GIVEN RECORDS Start Marker

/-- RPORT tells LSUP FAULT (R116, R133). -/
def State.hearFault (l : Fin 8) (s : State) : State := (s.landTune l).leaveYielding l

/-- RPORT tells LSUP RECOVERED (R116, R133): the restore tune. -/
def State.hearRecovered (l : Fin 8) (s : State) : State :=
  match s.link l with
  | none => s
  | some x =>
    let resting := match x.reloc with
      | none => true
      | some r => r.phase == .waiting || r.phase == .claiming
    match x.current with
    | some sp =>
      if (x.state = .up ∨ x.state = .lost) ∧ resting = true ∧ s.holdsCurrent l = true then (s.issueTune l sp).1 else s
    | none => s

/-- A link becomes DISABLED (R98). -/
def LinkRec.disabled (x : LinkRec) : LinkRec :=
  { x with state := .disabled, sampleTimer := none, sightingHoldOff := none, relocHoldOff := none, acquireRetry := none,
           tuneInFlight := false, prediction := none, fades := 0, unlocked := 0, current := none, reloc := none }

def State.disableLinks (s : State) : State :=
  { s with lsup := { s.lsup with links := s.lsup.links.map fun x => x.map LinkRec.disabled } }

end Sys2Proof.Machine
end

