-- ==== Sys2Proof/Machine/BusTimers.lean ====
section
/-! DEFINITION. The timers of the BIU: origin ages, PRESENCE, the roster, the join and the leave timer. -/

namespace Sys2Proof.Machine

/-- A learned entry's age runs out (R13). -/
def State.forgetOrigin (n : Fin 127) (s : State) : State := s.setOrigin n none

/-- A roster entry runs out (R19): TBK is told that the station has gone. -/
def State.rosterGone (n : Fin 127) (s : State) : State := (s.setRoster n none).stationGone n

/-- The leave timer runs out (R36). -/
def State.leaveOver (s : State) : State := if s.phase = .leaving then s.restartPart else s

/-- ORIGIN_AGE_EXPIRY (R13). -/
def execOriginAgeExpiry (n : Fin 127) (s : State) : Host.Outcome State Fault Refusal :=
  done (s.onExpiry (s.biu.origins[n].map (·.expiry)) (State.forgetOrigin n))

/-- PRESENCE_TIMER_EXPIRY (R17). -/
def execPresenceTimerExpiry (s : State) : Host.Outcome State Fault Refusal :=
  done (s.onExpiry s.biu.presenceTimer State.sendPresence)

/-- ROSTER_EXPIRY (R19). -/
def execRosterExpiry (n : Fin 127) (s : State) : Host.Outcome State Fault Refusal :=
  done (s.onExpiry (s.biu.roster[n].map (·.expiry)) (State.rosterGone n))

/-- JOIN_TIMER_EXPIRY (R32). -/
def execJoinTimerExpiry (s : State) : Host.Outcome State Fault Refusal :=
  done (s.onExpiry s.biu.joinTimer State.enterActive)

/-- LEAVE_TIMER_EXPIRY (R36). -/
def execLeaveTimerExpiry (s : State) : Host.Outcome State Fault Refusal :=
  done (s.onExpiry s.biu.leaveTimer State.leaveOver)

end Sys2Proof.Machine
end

GIVEN RECORDS End Marker
GIVEN RECORDS Start Marker

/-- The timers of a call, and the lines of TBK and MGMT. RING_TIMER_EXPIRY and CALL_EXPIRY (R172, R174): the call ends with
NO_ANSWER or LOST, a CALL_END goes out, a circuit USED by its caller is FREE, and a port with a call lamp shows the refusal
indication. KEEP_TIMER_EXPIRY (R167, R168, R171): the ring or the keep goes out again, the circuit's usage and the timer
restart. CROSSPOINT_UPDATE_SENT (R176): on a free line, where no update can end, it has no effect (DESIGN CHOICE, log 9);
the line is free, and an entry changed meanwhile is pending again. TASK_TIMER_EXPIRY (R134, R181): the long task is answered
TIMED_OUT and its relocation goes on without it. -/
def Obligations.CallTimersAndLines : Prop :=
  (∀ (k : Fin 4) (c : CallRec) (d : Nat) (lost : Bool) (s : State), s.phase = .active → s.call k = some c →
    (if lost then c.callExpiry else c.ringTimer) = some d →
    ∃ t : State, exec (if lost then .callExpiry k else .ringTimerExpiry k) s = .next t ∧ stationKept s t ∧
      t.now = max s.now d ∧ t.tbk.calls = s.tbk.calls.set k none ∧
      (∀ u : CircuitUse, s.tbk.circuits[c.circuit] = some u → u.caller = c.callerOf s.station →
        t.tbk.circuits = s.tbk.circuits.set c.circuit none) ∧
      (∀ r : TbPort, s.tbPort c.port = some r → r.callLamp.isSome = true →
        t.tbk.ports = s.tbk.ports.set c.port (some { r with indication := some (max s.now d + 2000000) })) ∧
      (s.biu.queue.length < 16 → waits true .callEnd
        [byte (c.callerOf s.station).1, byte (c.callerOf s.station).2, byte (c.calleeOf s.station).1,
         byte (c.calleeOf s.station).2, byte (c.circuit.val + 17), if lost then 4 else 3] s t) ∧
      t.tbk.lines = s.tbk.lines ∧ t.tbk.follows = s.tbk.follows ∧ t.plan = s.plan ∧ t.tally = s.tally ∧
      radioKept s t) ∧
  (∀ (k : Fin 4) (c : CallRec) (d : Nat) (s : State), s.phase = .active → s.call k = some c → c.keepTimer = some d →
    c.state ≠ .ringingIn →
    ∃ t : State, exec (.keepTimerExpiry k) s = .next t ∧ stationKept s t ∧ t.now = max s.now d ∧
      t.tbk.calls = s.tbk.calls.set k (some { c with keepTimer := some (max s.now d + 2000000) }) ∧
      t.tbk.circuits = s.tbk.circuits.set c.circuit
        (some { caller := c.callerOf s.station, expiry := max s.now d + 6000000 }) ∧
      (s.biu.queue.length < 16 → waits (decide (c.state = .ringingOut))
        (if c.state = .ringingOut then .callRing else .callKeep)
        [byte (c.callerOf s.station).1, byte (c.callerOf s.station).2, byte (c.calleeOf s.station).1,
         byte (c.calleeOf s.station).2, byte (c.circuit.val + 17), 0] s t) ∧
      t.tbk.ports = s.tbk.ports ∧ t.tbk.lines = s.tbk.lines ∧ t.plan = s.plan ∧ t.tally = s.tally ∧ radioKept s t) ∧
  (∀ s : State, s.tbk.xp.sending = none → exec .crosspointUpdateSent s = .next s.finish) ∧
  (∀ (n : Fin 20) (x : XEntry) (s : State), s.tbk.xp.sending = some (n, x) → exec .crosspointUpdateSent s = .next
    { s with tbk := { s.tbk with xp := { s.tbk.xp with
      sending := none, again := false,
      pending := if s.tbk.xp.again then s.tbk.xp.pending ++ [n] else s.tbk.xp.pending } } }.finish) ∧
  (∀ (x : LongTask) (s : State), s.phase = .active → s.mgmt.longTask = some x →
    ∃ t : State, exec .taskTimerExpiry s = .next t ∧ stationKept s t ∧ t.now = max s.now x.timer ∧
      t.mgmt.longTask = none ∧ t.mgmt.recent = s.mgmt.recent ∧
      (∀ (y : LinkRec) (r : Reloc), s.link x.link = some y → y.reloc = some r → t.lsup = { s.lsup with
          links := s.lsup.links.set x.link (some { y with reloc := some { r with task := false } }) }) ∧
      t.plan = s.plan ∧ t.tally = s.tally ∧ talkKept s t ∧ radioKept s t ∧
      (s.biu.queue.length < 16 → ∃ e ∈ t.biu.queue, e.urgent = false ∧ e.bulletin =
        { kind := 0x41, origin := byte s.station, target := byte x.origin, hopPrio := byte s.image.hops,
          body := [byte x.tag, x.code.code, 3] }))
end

GIVEN RECORDS End Marker
GIVEN RECORDS Start Marker

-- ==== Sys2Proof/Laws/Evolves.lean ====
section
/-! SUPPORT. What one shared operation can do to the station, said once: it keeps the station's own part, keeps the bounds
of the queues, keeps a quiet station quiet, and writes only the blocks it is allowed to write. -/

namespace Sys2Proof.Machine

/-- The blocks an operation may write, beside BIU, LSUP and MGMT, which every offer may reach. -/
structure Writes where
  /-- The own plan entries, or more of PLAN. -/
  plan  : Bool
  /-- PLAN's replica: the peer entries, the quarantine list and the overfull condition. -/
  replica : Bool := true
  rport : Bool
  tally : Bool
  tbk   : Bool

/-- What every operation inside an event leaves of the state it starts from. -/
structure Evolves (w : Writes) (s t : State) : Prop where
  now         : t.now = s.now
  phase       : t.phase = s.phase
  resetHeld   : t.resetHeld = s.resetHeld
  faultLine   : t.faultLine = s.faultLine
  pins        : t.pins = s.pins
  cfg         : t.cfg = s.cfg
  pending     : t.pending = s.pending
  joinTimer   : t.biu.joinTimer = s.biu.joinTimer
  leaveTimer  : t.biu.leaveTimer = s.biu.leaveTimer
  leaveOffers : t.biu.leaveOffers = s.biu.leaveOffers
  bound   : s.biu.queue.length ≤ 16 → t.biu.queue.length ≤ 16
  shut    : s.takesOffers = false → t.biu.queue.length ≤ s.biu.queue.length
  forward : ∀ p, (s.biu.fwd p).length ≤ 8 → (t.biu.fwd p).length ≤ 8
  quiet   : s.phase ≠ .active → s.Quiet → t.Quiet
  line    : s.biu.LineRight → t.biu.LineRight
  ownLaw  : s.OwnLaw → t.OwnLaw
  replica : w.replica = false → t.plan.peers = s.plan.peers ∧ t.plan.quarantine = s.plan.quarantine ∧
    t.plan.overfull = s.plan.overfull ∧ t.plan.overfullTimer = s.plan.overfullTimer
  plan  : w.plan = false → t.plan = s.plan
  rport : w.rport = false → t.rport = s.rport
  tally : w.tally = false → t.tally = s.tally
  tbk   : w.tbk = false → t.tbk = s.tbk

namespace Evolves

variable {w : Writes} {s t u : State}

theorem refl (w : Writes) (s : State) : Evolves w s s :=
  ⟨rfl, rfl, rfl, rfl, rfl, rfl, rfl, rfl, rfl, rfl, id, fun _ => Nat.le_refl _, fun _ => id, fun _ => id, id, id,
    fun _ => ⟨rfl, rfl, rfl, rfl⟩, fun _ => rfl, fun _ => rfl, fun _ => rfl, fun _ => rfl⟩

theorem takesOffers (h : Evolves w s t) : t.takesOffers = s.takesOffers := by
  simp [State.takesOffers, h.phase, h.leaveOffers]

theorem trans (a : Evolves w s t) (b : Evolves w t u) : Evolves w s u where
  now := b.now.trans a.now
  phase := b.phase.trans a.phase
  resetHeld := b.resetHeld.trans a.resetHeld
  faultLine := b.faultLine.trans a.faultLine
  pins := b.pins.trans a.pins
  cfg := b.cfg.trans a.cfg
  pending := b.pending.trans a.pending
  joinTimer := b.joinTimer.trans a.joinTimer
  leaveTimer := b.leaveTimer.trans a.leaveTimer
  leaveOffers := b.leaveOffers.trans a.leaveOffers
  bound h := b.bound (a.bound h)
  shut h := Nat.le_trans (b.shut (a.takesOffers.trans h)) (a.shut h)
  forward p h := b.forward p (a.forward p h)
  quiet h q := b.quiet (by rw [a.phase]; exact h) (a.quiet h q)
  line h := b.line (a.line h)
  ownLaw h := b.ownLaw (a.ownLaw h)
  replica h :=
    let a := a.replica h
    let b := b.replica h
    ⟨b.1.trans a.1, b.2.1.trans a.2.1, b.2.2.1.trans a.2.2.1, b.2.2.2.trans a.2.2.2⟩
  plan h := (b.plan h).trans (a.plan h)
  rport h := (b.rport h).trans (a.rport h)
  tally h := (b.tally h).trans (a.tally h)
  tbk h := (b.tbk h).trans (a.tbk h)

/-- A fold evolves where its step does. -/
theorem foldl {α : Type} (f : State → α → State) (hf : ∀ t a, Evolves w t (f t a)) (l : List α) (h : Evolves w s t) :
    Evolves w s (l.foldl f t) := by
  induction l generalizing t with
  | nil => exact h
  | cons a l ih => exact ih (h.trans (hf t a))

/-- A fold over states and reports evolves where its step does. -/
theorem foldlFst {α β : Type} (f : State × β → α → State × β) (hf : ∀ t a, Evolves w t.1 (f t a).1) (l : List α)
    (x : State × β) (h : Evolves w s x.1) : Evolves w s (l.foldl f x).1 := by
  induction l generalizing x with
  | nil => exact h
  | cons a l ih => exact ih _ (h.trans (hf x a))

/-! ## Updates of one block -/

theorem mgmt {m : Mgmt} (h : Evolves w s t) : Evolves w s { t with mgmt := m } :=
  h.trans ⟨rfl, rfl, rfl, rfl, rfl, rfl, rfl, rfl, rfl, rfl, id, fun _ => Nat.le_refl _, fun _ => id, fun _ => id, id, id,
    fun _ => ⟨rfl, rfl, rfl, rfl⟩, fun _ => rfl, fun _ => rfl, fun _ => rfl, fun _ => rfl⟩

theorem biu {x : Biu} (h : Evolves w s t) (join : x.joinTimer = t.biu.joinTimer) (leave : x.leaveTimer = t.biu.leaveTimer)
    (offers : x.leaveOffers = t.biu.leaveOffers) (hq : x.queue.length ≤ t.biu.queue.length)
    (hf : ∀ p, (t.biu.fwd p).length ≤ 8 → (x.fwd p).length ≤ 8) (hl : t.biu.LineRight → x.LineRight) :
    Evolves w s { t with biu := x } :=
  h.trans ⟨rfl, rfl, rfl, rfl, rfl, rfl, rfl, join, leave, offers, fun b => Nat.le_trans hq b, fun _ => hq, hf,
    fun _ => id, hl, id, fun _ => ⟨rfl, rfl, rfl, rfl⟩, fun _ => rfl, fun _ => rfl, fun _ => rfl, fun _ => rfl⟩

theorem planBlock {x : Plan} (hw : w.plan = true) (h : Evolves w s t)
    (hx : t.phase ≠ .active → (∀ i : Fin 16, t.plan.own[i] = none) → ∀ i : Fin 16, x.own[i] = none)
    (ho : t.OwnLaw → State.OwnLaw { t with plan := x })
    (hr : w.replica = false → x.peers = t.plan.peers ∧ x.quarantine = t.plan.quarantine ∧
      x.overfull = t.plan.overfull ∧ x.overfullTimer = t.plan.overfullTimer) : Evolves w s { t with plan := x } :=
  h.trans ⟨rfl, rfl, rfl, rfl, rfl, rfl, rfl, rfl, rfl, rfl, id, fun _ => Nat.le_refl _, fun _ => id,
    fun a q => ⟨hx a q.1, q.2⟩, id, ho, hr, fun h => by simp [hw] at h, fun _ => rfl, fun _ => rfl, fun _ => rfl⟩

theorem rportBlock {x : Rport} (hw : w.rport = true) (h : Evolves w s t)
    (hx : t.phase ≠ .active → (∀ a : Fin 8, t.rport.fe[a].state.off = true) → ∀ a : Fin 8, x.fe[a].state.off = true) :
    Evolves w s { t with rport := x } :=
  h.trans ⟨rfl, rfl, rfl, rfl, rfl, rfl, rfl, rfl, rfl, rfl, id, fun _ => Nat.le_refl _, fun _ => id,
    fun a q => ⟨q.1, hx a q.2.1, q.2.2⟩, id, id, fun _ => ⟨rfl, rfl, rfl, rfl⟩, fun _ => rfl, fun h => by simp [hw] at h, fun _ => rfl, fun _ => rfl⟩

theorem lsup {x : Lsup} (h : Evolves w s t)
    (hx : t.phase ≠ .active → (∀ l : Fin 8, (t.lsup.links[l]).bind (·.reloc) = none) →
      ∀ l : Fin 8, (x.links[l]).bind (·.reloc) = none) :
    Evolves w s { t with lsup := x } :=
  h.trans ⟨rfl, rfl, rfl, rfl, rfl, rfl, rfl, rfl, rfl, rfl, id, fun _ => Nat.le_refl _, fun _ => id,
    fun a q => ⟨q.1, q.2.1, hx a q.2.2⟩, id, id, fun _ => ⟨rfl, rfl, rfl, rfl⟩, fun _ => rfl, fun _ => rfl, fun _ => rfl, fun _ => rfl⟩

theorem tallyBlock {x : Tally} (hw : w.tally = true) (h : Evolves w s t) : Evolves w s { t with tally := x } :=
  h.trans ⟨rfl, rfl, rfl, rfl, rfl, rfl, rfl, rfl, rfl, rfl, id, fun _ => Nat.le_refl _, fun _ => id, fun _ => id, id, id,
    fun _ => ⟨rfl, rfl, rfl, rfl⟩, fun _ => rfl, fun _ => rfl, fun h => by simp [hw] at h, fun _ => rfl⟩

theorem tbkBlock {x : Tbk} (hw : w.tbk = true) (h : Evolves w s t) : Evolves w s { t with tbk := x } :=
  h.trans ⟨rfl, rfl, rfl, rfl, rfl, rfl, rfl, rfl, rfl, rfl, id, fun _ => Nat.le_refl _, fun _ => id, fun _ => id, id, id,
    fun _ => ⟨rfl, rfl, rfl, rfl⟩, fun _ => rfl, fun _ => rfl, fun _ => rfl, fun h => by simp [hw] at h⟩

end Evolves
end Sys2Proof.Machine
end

GIVEN RECORDS End Marker

**EXERCISE DESCRIPTION:**
In the data above, start at the line that has "line h := b.line (a.line h)", stop after the line that has "x.leaveTimer = t.biu.leaveTimer)", and print every line in between exactly as it stands.

**ANSWER TO THIS PROBLEM:**
  line h := b.line (a.line h)
  ownLaw h := b.ownLaw (a.ownLaw h)
  replica h :=
    let a := a.replica h
    let b := b.replica h
    ⟨b.1.trans a.1, b.2.1.trans a.2.1, b.2.2.1.trans a.2.2.1, b.2.2.2.trans a.2.2.2⟩
  plan h := (b.plan h).trans (a.plan h)
  rport h := (b.rport h).trans (a.rport h)
  tally h := (b.tally h).trans (a.tally h)
  tbk h := (b.tbk h).trans (a.tbk h)

/-- A fold evolves where its step does. -/
theorem foldl {α : Type} (f : State → α → State) (hf : ∀ t a, Evolves w t (f t a)) (l : List α) (h : Evolves w s t) :
    Evolves w s (l.foldl f t) := by
  induction l generalizing t with
  | nil => exact h
  | cons a l ih => exact ih (h.trans (hf t a))

/-- A fold over states and reports evolves where its step does. -/
theorem foldlFst {α β : Type} (f : State × β → α → State × β) (hf : ∀ t a, Evolves w t.1 (f t a).1) (l : List α)
    (x : State × β) (h : Evolves w s x.1) : Evolves w s (l.foldl f x).1 := by
  induction l generalizing x with
  | nil => exact h
  | cons a l ih => exact ih _ (h.trans (hf x a))

/-! ## Updates of one block -/

theorem mgmt {m : Mgmt} (h : Evolves w s t) : Evolves w s { t with mgmt := m } :=
  h.trans ⟨rfl, rfl, rfl, rfl, rfl, rfl, rfl, rfl, rfl, rfl, id, fun _ => Nat.le_refl _, fun _ => id, fun _ => id, id, id,
    fun _ => ⟨rfl, rfl, rfl, rfl⟩, fun _ => rfl, fun _ => rfl, fun _ => rfl, fun _ => rfl⟩

theorem biu {x : Biu} (h : Evolves w s t) (join : x.joinTimer = t.biu.joinTimer) (leave : x.leaveTimer = t.biu.leaveTimer)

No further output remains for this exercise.